Even when dealing with serious subjects, American comics rely almost exclusively on basic linear narrative and basic sequential array. This kind of array is as old as the caves, and so is the narrative style. Comics made their formal innovations years ago. Since then, the field has remained rather static. Yet the art of photography–only fifty years older than comics–continues to produce artists who refuse not to be innovative. Using kinds of description, narrative, sequence and array that make comics look naive by comparison, their photographic work continues to push the limits of perception.

New Mexico, 1971
New Mexico, 1971

Ray Metzker has pushed limits of perception for almost forty years, and shows no signs of stopping. He has worked in the full range of black-and-white photography. He has covered the diapason, from heightened realism to extreme abstraction. He has designed book-style sequences of single images, as well as the amazing arrays of the most recent Composites series. He has done some of the most important photography that deals with the psychology of perception, yet he remains virtually unknown.

Partly this is because Mr. Metzker has no disciples.
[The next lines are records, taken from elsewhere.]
/-! ## Team.setV -/

@[simp] theorem Team.setV_life (t : Team) (lane r : Nat) (w : Word) : (t.setV lane r w).life = t.life := rfl
@[simp] theorem Team.setV_before (t : Team) (lane r : Nat) (w : Word) : (t.setV lane r w).before = t.before := rfl
@[simp] theorem Team.setV_why (t : Team) (lane r : Nat) (w : Word) : (t.setV lane r w).why = t.why := rfl
@[simp] theorem Team.setV_ctx (t : Team) (lane r : Nat) (w : Word) : (t.setV lane r w).ctx = t.ctx := rfl
@[simp] theorem Team.setV_core (t : Team) (lane r : Nat) (w : Word) : (t.setV lane r w).core = t.core := rfl
@[simp] theorem Team.setV_slot (t : Team) (lane r : Nat) (w : Word) : (t.setV lane r w).slot = t.slot := rfl
@[simp] theorem Team.setV_clorg (t : Team) (lane r : Nat) (w : Word) : (t.setV lane r w).clorg = t.clorg := rfl
@[simp] theorem Team.setV_clrows (t : Team) (lane r : Nat) (w : Word) : (t.setV lane r w).clrows = t.clrows := rfl
@[simp] theorem Team.setV_clcols (t : Team) (lane r : Nat) (w : Word) : (t.setV lane r w).clcols = t.clcols := rfl
@[simp] theorem Team.setV_clidx (t : Team) (lane r : Nat) (w : Word) : (t.setV lane r w).clidx = t.clidx := rfl
@[simp] theorem Team.setV_gmax (t : Team) (lane r : Nat) (w : Word) : (t.setV lane r w).gmax = t.gmax := rfl
@[simp] theorem Team.setV_win (t : Team) (lane r : Nat) (w : Word) : (t.setV lane r w).win = t.win := rfl
@[simp] theorem Team.setV_launch (t : Team) (lane r : Nat) (w : Word) : (t.setV lane r w).launch = t.launch := rfl
@[simp] theorem Team.setV_pennant (t : Team) (lane r : Nat) (w : Word) : (t.setV lane r w).pennant = t.pennant := rfl
@[simp] theorem Team.setV_nregs (t : Team) (lane r : Nat) (w : Word) : (t.setV lane r w).nregs = t.nregs := rfl
@[simp] theorem Team.setV_priv (t : Team) (lane r : Nat) (w : Word) : (t.setV lane r w).priv = t.priv := rfl
@[simp] theorem Team.setV_claim (t : Team) (lane r : Nat) (w : Word) : (t.setV lane r w).claim = t.claim := rfl
@[simp] theorem Team.setV_spc (t : Team) (lane r : Nat) (w : Word) : (t.setV lane r w).spc = t.spc := rfl
@[simp] theorem Team.setV_x (t : Team) (lane r : Nat) (w : Word) : (t.setV lane r w).x = t.x := rfl
@[simp] theorem Team.setV_file (t : Team) (lane r : Nat) (w : Word) : (t.setV lane r w).file = t.file := rfl
@[simp] theorem Team.setV_spilled (t : Team) (lane r : Nat) (w : Word) : (t.setV lane r w).spilled = t.spilled := rfl
@[simp] theorem Team.setV_p (t : Team) (lane r : Nat) (w : Word) : (t.setV lane r w).p = t.p := rfl
@[simp] theorem Team.setV_bunting (t : Team) (lane r : Nat) (w : Word) : (t.setV lane r w).bunting = t.bunting := rfl
@[simp] theorem Team.setV_bsum (t : Team) (lane r : Nat) (w : Word) : (t.setV lane r w).bsum = t.bsum := rfl
@[simp] theorem Team.setV_guards (t : Team) (lane r : Nat) (w : Word) : (t.setV lane r w).guards = t.guards := rfl
@[simp] theorem Team.setV_paths (t : Team) (lane r : Nat) (w : Word) : (t.setV lane r w).paths = t.paths := rfl
@[simp] theorem Team.setV_splits (t : Team) (lane r : Nat) (w : Word) : (t.setV lane r w).splits = t.splits := rfl
@[simp] theorem Team.setV_nextSplit (t : Team) (lane r : Nat) (w : Word) : (t.setV lane r w).nextSplit = t.nextSplit := rfl
@[simp] theorem Team.setV_arms (t : Team) (lane r : Nat) (w : Word) : (t.setV lane r w).arms = t.arms := rfl
@[simp] theorem Team.setV_curPath (t : Team) (lane r : Nat) (w : Word) : (t.setV lane r w).curPath = t.curPath := rfl
@[simp] theorem Team.setV_issues (t : Team) (lane r : Nat) (w : Word) : (t.setV lane r w).issues = t.issues := rfl
@[simp] theorem Team.setV_running (t : Team) (lane r : Nat) (w : Word) : (t.setV lane r w).running = t.running := rfl
@[simp] theorem Team.setV_waiting (t : Team) (lane r : Nat) (w : Word) : (t.setV lane r w).waiting = t.waiting := rfl
@[simp] theorem Team.setV_blockNo (t : Team) (lane r : Nat) (w : Word) : (t.setV lane r w).blockNo = t.blockNo := rfl
@[simp] theorem Team.setV_barriers (t : Team) (lane r : Nat) (w : Word) : (t.setV lane r w).barriers = t.barriers := rfl
@[simp] theorem Team.setV_cover (t : Team) (lane r : Nat) (w : Word) : (t.setV lane r w).cover = t.cover := rfl
@[simp] theorem Team.setV_fCause (t : Team) (lane r : Nat) (w : Word) : (t.setV lane r w).fCause = t.fCause := rfl
@[simp] theorem Team.setV_fEpc (t : Team) (lane r : Nat) (w : Word) : (t.setV lane r w).fEpc = t.fEpc := rfl
@[simp] theorem Team.setV_inh (t : Team) (lane r : Nat) (w : Word) : (t.setV lane r w).inh = t.inh := rfl
@[simp] theorem Team.setV_fLane (t : Team) (lane r : Nat) (w : Word) : (t.setV lane r w).fLane = t.fLane := rfl
@[simp] theorem Team.setV_resume (t : Team) (lane r : Nat) (w : Word) : (t.setV lane r w).resume = t.resume := rfl
@[simp] theorem Team.setV_trapPath (t : Team) (lane r : Nat) (w : Word) : (t.setV lane r w).trapPath = t.trapPath := rfl
@[simp] theorem Team.setV_errPend (t : Team) (lane r : Nat) (w : Word) : (t.setV lane r w).errPend = t.errPend := rfl
@[simp] theorem Team.setV_sticky (t : Team) (lane r : Nat) (w : Word) : (t.setV lane r w).sticky = t.sticky := rfl
@[simp] theorem Team.setV_trapEn (t : Team) (lane r : Nat) (w : Word) : (t.setV lane r w).trapEn = t.trapEn := rfl
@[simp] theorem Team.setV_paused (t : Team) (lane r : Nat) (w : Word) : (t.setV lane r w).paused = t.paused := rfl
@[simp] theorem Team.setV_wait (t : Team) (lane r : Nat) (w : Word) : (t.setV lane r w).wait = t.wait := rfl
@[simp] theorem Team.setV_batch (t : Team) (lane r : Nat) (w : Word) : (t.setV lane r w).batch = t.batch := rfl
@[simp] theorem Team.setV_tileQ (t : Team) (lane r : Nat) (w : Word) : (t.setV lane r w).tileQ = t.tileQ := rfl
@[simp] theorem Team.setV_copyQ (t : Team) (lane r : Nat) (w : Word) : (t.setV lane r w).copyQ = t.copyQ := rfl
@[simp] theorem Team.setV_nextJoin (t : Team) (lane r : Nat) (w : Word) : (t.setV lane r w).nextJoin = t.nextJoin := rfl
@[simp] theorem Team.setV_shapes (t : Team) (lane r : Nat) (w : Word) : (t.setV lane r w).shapes = t.shapes := rfl
@[simp] theorem Team.setV_acc (t : Team) (lane r : Nat) (w : Word) : (t.setV lane r w).acc = t.acc := rfl
@[simp] theorem Team.setV_spad (t : Team) (lane r : Nat) (w : Word) : (t.setV lane r w).spad = t.spad := rfl
@[simp] theorem Team.setV_port (t : Team) (lane r : Nat) (w : Word) : (t.setV lane r w).port = t.port := rfl
@[simp] theorem Team.setV_oplog (t : Team) (lane r : Nat) (w : Word) : (t.setV lane r w).oplog = t.oplog := rfl
@[simp] theorem Team.setV_sPark (t : Team) (lane r : Nat) (w : Word) : (t.setV lane r w).sPark = t.sPark := rfl
@[simp] theorem Team.setV_sFetch (t : Team) (lane r : Nat) (w : Word) : (t.setV lane r w).sFetch = t.sFetch := rfl
@[simp] theorem Team.setV_lastPages (t : Team) (lane r : Nat) (w : Word) : (t.setV lane r w).lastPages = t.lastPages := rfl
@[simp] theorem Team.setV_bindings (t : Team) (lane r : Nat) (w : Word) : (t.setV lane r w).bindings = t.bindings := rfl
@[simp] theorem Team.setV_linkOut (t : Team) (lane r : Nat) (w : Word) : (t.setV lane r w).linkOut = t.linkOut := rfl
@[simp] theorem Team.setV_cell (t : Team) (lane r : Nat) (w : Word) : (t.setV lane r w).cell = t.cell := rfl
@[simp] theorem Team.setV_debug (t : Team) (lane r : Nat) (w : Word) : (t.setV lane r w).debug = t.debug := rfl
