theorem witness_LaneBlocks :
    let b : Block := { no := 1, entry := 0x10000, snap := [] }
    let s (l : List Block) := part.upd (fun t => { t with waiting := l })
    part.t.inh = false ∧ (s [b, b]).t.waiting.length < 3 ∧ 3 ≤ (s [b, b, b]).t.waiting.length ∧ part.t.running = none ∧ part.t.waiting = [] ∧
    (∀ c ∈ part.t.tileQ, c.batch ≠ none) ∧ (withLanes 1 []).t.running ≠ none ∧ ((s [b]).focus 0 0 = some (s [b]) ∧ (s [b]).t.moves = true ∧ (s [b]).t.paused = false ∧
      (s [b]).t.running = none ∧ (s [b]).t.waiting = b :: []) ∧
    (let u := (withLanes 1 []).upd (fun t => { t with paths := t.paths.map (fun p => { p with mask := 0 }) })
     u.focus 0 0 = some u ∧ u.t.moves = true ∧ u.t.paused = false ∧ u.t.blockOver = true) := by decide +kernel

/-- One buffered line of core 0 and one pending operand. -/
def buffered : State :=
  { part with caches := { part.caches with
      wc := [{ core := 0, ctx := 0, pennant := 0, line := 0x400, bytes := [{ off := 127, val := 5, slot := 0, ctx := 0 }], prio := 0, since := 0 }]
      quanta := [{ core := 0, ctx := 0, fn := 0, ty := 2, pa := 0x10000, size := 4
                   shares := [{ slot := 0, lane := 0, val := 1 }], prio := 0, since := 0 }] } }

theorem witness_ReleaseDrains :
    let l : WcLine := { core := 0, ctx := 0, pennant := 0, line := 0x400, bytes := [{ off := 127, val := 5, slot := 0, ctx := 0 }], prio := 0, since := 0 }
    let s := { buffered with caches := { buffered.caches with quanta := [] } }
    s.caches.wc = [l] ∧ l.core = s.t.core ∧ l.pennant = 0 ∧ (l.bytes.map (·.off)).Nodup ∧ s.caches.quanta = [] ∧
    (∀ q ∈ buffered.caches.quanta, q.core = buffered.t.core → ¬ (q.pa ≤ 0x10004 ∧ 0x10004 < q.pa + q.size)) ∧ (0x10004 ≠ 128 * l.line + 127) ∧
    -- another core buffers the core's line, and a line under its pending operand
    (let k (n : Nat) : WcLine := { l with core := 1, line := n }
     let u := { buffered with caches := { buffered.caches with wc := buffered.caches.wc ++ [k 0x400, k 0x200] } }
     u.caches.spoilt = [] ∧ k 0x400 ∈ u.caches.wc ∧ (k 0x400).core ≠ u.t.core ∧
     (∃ j ∈ u.caches.wc, j.core = u.t.core ∧ j.line = (k 0x400).line ∧ j.pennant = (k 0x400).pennant) ∧
     (∃ q ∈ u.caches.quanta, q.core = u.t.core ∧ 128 * (k 0x200).line < q.pa + q.size ∧ q.pa < 128 * (k 0x200).line + 128)) ∧
    -- the line holds a byte of this team's
    (s.caches.wc = [l] ∧ l.core = s.t.core ∧ ∃ b ∈ l.bytes, b.slot = s.t.slot) := by
  decide +kernel

theorem witness_Fences :
    let s := part.upd (fun t => { t with linkOut := 1 })
    let f : LWord := { LWord.zero with ord := 2, scope := 6 }
    { LWord.zero with ord := 1 }.ord = 1 ∧ s.t.linkOut ≠ 0 ∧ f.ord ≠ 1 ∧ f.scope = 6 ∧ ¬ ((6 : BitVec 3) = 6 ∧ part.t.linkOut ≠ 0) ∧
    ¬ ((5 : BitVec 3) = 6 ∧ s.t.linkOut ≠ 0) ∧ part.t.wait = .none ∧
    (let u := part.upd (fun t => { t with wait := .icflush 4 0x10000 0x100000000 })
     u.t.wait ≠ .none ∧ u.focus 0 0 = some u ∧ u.t.wait = .icflush 4 0x10000 0x100000000 ∧ u.t.alive = true) := by decide +kernel

/-- States `Calm`, `Plain` and `OnPennant` speak of, by what can be read off them. -/
theorem calm_of {s : State}
    (h : (s.win.memCode ≠ 0 ∧ (ctxOf s s.t.ctx).hotctl = 0 ∧ (ctxOf s s.t.ctx).ranges.head? = some flatRange) ∧
      s.t.oplog = [] ∧ s.t.lastPages = [] ∧ s.caches.wc = [] ∧ s.caches.quanta = [] ∧ s.caches.spoilt = [] ∧ (ctxOf s s.t.ctx).trctl = 0 ∧
      ∀ w ∈ (ctxOf s s.t.ctx).watch, w.ctl = 0) : Calm s := by
  obtain ⟨h1, h3, h4, h5, h6, h7, h8, h9⟩ := h
  refine ⟨h1, h3, h4, h5, h6, h7, h8, fun i => ?_⟩
  by_cases hi : i < (ctxOf s s.t.ctx).watch.length
  · rw [List.getD_eq_getElem _ _ hi]
    exact h9 _ (List.getElem_mem hi)
  · rw [List.getD_eq_default _ _ (by omega)]
    rfl

theorem plain_of {s : State}
    (h : ((s.win.memCode ≠ 0 ∧ (ctxOf s s.t.ctx).hotctl = 0 ∧ (ctxOf s s.t.ctx).ranges.head? = some flatRange) ∧
      s.t.oplog = [] ∧ s.t.lastPages = [] ∧ s.caches.wc = [] ∧ s.caches.quanta = [] ∧ s.caches.spoilt = [] ∧ (ctxOf s s.t.ctx).trctl = 0 ∧
      ∀ w ∈ (ctxOf s s.t.ctx).watch, w.ctl = 0) ∧ s.t.pennant = 0) : Plain s := ⟨calm_of h.1, h.2⟩

theorem pennant_of {s : State}
    (h : ((s.win.memCode ≠ 0 ∧ (ctxOf s s.t.ctx).hotctl = 0 ∧ (ctxOf s s.t.ctx).ranges.head? = some flatRange) ∧
      s.t.oplog = [] ∧ s.t.lastPages = [] ∧ s.caches.wc = [] ∧ s.caches.quanta = [] ∧ s.caches.spoilt = [] ∧ (ctxOf s s.t.ctx).trctl = 0 ∧
      ∀ w ∈ (ctxOf s s.t.ctx).watch, w.ctl = 0) ∧ s.t.pennant ≠ 0 ∧ pennantGone s s.t.ctx s.t.pennant = false ∧ (wayLines s).length < 12 ∧
      ∀ v ∈ s.caches.vers, v.data.length = 128) : OnPennant s := ⟨calm_of h.1, h.2⟩

/-- Bytes placed in memory. -/
def State.put (s : State) (ws : List (Nat × List Byte)) : State := { s with mem := ws.foldl (fun m w => memSet m w.1 w.2) s.mem }

/-- A pennant's version of line 0x600, under which the team runs. -/
def versioned : State :=
  { (withX [(1, 0x30078)]).upd (fun t => { t with pennant := 1 }) with
    caches := { part.caches with vers := [{ ctx := 0, pennant := 1, line := 0x600, data := List.replicate 128 7, prio := 3 }] } }

theorem witness_ScalarMemory :
    (let s := withX [(1, 0xffffffff0)]
     let va := s.t.xr 1 + BitVec.ofNat 64 (1 * 8)
     Flat s s.t.ctx ∧ s.t.pennant = 0 ∧ va.toNat + 8 ≤ 0x1000000000 ∧ Unbuffered s va.toNat 8 ∧ s.caches.wc = [] ∧ s.caches.quanta = [] ∧
     s.t.linkWait 0 = false ∧ s.t.scalarEa 1 1 3 = va) ∧
    (canonical ((withX [(1, 0x100000000000000)]).t.xr 1) = false) ∧ 0 < part.ctxs.length ∧
    (let va := versioned.t.scalarEa 1 0 3
     Flat versioned versioned.t.ctx ∧ versioned.t.pennant ≠ 0 ∧ va.toNat + 8 ≤ 0x1000000000 ∧ va.toNat % 8 = 0 ∧ Unbuffered versioned va.toNat 8 ∧
     verOf versioned 0 1 (va.toNat / 128) = some { ctx := 0, pennant := 1, line := 0x600, data := List.replicate 128 7, prio := 3 } ∧
     (List.replicate 128 (7 : Byte)).length = 128 ∧ versioned.caches.logs = []) ∧
    (part.upd (fun t => { t with linkOut := 1 })).t.linkWait 6 = true := by
  unfold Flat Unbuffered
  decide +kernel

/-- A team whose x1 names the first address no range entry maps; its operand log holds `n` entries. -/
def unmapped (n : Nat) : State :=
  let e : OpEntry :=
    { id := 1, record := false, instr := none, tag := 0, access := 0, scalar := true, pc := 0, path := 0, group := 0, lanes := [], va := 0 }
  (withX [(1, 0x1000000000)]).upd (fun t => { t with oplog := List.replicate n e })

/-- The walk from the zeros at address 0 finds no entry. -/
def absent : TFault := { cause := 0x20, addr := 0x1000000000, va := 0x1000000000, walk := false, level := 0 }

theorem witness_ScalarMemory_park :
    (∀ n ∈ [63, 64], ∀ k ∈ [AKind.load, .store],
      Machine.translate (unmapped n).t.tag k none 0x1000000000 (unmapped n) = .ok (.error absent, unmapped n)) ∧
    absent.replayable = true ∧ (unmapped 63).t.xr 1 + BitVec.ofNat 64 (0 * 8) = 0x1000000000 ∧ 0x1000000000 % 4096 + 8 ≤ 4096 ∧
    logUsed (unmapped 63) 0 = 63 ∧ logUsed (unmapped 64) 0 = 64 ∧ (unmapped 63).t.ctx < (unmapped 63).ctxs.length := by
  decide +kernel

/-- The same to the scratchpad, through v3 alone. -/
def spad32 : LWord := { acc32 with src2 := 0, scope := 1, fn := 2 }

/-- The same to the private array, through v3 alone. -/
def priv32 : LWord := { acc32 with src2 := 0, fn := 1 }

/-- Two lanes with a claim of 4 KB and private windows below the high-water mark. -/
def spaces : State :=
  ({ (withLanes 3 [(3, 4092), (131, 8)]).upd (fun t => { t with claim := 4096, priv := 2048 }) with
    ctxs := updNth part.ctxs 0 (fun x => { x with hwm := 2048, pbase := 0x60000, wstride := 1 }) })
He does not have students who have modeled their work after his, as Aaron Siskind and Harry Callahan had. He has taught photography only out of financial need, and has not taught at all in many years. Nor does he have the coterie of worshippers that Minor White or Ansel Adams had. Regardless of his lack of status and notoriety, Mr. Metzker has produced beautiful, vital photographs. From his first series, The Loop, through his most recent exhibition When Darkness Reigns, Metzker has shown a truly tireless genius.

Double Frame: Philadelphia
Double Frame: Philadelphia, 1972

As Mr. Metzker once told Anne Wilkes Tucker, his work “deals with the complexity of succession and simultaneity, of collected and related moments.” This is most obvious in his highly elaborate series, Composites, but is noticeable even his subtler monographs, such as Sand Creatures. In contrast to many serial photographers influenced by the photo-essay à la Life magazine, Mr. Metzker does not tell simple stories. His photographic series purposefully avoid traditional narrative and mere description. Instead of narrative, Mr. Metzker prefers analogy. Instead of description, he prefers visual fragmentation. As Metzker said, “You have to break something down in order to have the parts synthesize. If something’s complete, there is no need to synthesize–it’s finished. In journalism the photograph is of an event, whereas in my later work, the photograph is the event.”

The photographic events that Mr. Metzker creates are astonishing. His series, Double Frame, was the beginning of a complex approach to photography. In Double Frame, he began to see the limitations of his former realistic approach. He began to see the limitations of simple printing of a single negative, and began to experiment. Finally, he hit upon the idea of using an overlapped image on the film roll, instead of a single negative. Many of the Double Frame images are uncanny and turn the familiar into the strange, but one that is especially interesting is the untitled image of Philadelphia in which an abstract form of a bridge truss overlaps with a cityscape view. Without using superimposition, the two images together disorient one’s vision. In fact, one of the pictures remains horizontal though the other lies vertically. This photography especially, I think, became the basis for the later work of Composites.

In his first Composites series, mundane subject matter acquires new meaning through Metzker’s technique. The photograph Spruce Street Boogie is an excellent example.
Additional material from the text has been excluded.